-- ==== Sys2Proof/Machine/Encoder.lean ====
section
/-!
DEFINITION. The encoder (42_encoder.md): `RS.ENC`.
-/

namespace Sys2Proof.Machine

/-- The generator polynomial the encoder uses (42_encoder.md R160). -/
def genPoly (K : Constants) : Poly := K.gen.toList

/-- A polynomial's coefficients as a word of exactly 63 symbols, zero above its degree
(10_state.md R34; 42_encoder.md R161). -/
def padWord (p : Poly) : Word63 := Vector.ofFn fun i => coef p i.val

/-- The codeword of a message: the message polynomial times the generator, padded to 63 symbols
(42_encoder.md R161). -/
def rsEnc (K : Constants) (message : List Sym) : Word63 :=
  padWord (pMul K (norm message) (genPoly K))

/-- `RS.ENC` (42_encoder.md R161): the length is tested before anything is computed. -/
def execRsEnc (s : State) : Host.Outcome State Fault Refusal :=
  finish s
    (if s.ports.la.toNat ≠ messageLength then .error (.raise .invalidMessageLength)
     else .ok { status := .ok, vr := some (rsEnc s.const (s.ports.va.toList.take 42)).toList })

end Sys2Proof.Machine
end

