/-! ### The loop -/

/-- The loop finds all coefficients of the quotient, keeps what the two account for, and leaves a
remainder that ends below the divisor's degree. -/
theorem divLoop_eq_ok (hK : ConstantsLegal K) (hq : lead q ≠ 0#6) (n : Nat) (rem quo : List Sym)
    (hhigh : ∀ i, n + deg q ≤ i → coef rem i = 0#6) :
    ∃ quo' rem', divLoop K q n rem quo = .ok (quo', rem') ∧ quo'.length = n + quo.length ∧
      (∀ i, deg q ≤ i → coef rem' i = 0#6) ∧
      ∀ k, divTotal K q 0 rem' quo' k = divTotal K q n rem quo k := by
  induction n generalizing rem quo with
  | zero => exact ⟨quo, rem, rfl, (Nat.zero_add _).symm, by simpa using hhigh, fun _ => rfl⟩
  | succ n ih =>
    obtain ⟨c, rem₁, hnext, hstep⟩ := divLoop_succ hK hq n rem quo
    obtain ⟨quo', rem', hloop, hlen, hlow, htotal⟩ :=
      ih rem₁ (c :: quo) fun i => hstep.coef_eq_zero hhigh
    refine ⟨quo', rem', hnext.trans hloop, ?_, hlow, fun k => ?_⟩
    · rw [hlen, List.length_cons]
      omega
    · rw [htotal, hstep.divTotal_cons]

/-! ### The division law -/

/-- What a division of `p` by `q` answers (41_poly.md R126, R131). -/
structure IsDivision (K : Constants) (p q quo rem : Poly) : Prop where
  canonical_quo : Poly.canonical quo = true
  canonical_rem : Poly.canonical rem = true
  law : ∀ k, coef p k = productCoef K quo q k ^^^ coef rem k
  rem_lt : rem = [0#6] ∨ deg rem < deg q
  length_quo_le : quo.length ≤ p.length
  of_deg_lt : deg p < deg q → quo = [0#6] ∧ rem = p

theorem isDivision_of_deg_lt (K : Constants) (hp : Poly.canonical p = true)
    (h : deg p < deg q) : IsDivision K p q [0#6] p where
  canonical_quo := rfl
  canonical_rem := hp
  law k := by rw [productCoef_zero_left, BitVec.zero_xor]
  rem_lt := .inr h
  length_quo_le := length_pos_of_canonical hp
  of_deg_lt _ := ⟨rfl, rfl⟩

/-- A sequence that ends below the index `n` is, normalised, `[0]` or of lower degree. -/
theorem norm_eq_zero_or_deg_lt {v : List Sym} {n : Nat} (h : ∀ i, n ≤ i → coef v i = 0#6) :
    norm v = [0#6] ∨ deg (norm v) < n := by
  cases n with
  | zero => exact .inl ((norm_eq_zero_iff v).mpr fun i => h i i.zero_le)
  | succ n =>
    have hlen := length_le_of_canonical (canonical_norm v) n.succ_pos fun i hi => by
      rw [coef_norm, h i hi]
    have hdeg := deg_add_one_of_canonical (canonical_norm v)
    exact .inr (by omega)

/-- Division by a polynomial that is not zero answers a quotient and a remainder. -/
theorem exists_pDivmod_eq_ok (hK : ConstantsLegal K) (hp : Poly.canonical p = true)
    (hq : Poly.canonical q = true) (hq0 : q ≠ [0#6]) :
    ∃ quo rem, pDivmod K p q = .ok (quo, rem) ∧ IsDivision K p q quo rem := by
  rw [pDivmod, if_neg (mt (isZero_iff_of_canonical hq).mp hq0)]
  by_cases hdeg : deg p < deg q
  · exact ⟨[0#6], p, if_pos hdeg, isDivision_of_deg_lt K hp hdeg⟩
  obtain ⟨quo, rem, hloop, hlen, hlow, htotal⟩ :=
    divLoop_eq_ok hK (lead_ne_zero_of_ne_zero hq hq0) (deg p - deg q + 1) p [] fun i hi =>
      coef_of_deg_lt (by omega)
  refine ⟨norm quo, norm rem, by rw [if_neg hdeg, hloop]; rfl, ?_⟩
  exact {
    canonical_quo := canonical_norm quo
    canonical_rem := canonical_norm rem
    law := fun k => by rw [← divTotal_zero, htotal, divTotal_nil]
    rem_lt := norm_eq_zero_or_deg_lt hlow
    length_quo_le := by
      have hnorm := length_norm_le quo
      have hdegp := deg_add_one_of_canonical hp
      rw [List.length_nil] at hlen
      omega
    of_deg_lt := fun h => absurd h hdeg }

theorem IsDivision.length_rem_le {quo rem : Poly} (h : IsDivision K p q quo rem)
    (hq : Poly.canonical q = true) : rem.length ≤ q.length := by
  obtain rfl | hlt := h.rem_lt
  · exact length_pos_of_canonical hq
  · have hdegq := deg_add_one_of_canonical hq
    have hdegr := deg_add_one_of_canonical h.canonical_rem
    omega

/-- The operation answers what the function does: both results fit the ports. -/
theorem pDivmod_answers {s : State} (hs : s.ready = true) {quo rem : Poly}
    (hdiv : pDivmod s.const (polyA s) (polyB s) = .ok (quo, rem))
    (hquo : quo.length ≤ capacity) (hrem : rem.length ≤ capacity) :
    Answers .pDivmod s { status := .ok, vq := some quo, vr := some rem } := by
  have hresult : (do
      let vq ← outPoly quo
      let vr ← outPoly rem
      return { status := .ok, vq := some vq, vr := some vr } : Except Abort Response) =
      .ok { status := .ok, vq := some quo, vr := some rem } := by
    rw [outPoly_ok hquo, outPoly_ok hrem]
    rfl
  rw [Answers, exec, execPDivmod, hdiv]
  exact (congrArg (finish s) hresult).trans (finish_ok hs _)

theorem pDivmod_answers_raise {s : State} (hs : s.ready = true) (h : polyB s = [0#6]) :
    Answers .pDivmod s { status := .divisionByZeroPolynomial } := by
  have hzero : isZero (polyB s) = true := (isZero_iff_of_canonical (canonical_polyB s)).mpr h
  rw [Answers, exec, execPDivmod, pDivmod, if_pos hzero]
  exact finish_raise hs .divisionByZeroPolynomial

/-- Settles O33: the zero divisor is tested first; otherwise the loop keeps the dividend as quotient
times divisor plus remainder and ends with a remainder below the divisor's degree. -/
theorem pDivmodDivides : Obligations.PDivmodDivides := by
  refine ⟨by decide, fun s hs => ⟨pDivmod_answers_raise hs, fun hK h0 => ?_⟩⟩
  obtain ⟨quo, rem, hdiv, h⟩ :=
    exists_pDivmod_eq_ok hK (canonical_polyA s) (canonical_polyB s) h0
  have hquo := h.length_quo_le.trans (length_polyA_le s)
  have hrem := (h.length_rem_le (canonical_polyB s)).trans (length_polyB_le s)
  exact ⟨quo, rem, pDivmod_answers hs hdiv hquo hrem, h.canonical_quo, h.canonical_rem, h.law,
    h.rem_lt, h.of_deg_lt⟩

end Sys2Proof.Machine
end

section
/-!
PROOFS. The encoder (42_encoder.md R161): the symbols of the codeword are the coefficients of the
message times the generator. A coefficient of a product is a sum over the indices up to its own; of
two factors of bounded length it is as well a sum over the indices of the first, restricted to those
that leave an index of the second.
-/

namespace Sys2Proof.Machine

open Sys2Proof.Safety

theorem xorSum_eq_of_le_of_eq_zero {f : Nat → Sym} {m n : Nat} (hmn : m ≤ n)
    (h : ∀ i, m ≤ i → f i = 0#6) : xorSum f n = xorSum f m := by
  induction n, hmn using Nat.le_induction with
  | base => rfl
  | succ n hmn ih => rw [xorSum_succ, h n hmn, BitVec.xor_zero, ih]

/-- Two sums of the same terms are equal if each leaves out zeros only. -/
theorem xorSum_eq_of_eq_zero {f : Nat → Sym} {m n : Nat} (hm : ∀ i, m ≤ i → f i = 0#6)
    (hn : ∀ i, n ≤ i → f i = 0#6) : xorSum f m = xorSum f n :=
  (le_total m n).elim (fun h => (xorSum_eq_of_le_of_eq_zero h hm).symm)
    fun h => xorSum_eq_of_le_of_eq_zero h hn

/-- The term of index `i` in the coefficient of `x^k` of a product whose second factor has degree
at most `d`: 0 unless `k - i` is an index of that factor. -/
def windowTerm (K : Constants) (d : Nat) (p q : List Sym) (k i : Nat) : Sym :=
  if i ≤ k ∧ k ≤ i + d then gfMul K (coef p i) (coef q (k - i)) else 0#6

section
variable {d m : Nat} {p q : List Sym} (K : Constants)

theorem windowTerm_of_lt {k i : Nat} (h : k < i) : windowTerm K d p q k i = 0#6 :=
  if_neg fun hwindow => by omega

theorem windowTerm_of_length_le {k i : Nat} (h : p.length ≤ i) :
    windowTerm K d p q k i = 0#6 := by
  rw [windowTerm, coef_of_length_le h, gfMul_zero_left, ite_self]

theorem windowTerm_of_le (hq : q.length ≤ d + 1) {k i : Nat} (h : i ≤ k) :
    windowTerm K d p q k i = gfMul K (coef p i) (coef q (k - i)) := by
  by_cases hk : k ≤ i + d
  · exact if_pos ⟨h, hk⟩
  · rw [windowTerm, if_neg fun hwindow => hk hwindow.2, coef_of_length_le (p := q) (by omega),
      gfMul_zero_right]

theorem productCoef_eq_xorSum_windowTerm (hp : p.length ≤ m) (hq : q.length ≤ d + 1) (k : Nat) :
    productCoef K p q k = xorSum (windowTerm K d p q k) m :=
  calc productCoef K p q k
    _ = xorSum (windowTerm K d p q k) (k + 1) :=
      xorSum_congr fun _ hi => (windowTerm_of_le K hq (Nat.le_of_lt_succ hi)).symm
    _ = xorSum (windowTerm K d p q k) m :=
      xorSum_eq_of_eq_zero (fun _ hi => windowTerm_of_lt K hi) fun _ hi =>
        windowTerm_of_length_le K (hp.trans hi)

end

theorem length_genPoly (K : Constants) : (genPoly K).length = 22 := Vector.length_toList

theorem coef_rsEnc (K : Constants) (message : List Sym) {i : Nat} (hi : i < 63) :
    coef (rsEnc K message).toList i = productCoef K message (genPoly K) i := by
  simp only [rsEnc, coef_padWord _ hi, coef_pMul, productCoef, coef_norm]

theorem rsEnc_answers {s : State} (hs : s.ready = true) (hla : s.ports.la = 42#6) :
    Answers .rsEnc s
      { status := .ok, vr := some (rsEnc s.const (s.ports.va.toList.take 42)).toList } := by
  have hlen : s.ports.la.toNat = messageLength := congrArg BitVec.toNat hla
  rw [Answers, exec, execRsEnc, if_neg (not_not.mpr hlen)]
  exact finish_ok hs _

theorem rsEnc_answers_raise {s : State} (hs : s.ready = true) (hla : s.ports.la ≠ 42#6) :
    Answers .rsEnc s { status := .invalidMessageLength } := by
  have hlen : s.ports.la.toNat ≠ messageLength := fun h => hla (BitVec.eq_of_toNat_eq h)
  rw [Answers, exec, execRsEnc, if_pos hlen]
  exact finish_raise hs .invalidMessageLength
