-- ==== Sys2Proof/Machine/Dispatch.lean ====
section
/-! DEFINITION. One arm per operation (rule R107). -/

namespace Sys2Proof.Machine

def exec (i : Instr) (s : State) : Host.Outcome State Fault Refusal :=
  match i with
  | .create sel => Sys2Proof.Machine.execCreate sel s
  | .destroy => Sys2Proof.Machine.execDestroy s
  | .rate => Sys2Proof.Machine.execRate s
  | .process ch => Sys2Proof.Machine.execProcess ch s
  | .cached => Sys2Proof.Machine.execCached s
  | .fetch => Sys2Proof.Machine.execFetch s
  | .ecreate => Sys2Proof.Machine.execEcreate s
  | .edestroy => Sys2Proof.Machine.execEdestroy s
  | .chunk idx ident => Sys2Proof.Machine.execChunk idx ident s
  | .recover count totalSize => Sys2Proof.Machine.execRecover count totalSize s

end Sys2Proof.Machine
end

§

What you will do: In the data above, find the line with "some vq, vr" and the line with "exact (congrArg (finish". Retype both, plus every line between them, exactly.

Response below:
      return { status := .ok, vq := some vq, vr := some vr } : Except Abort Response) =
      .ok { status := .ok, vq := some quo, vr := some rem } := by
    rw [outPoly_ok hquo, outPoly_ok hrem]
    rfl
  rw [Answers, exec, execPDivmod, hdiv]
  exact (congrArg (finish s) hresult).trans (finish_ok hs _)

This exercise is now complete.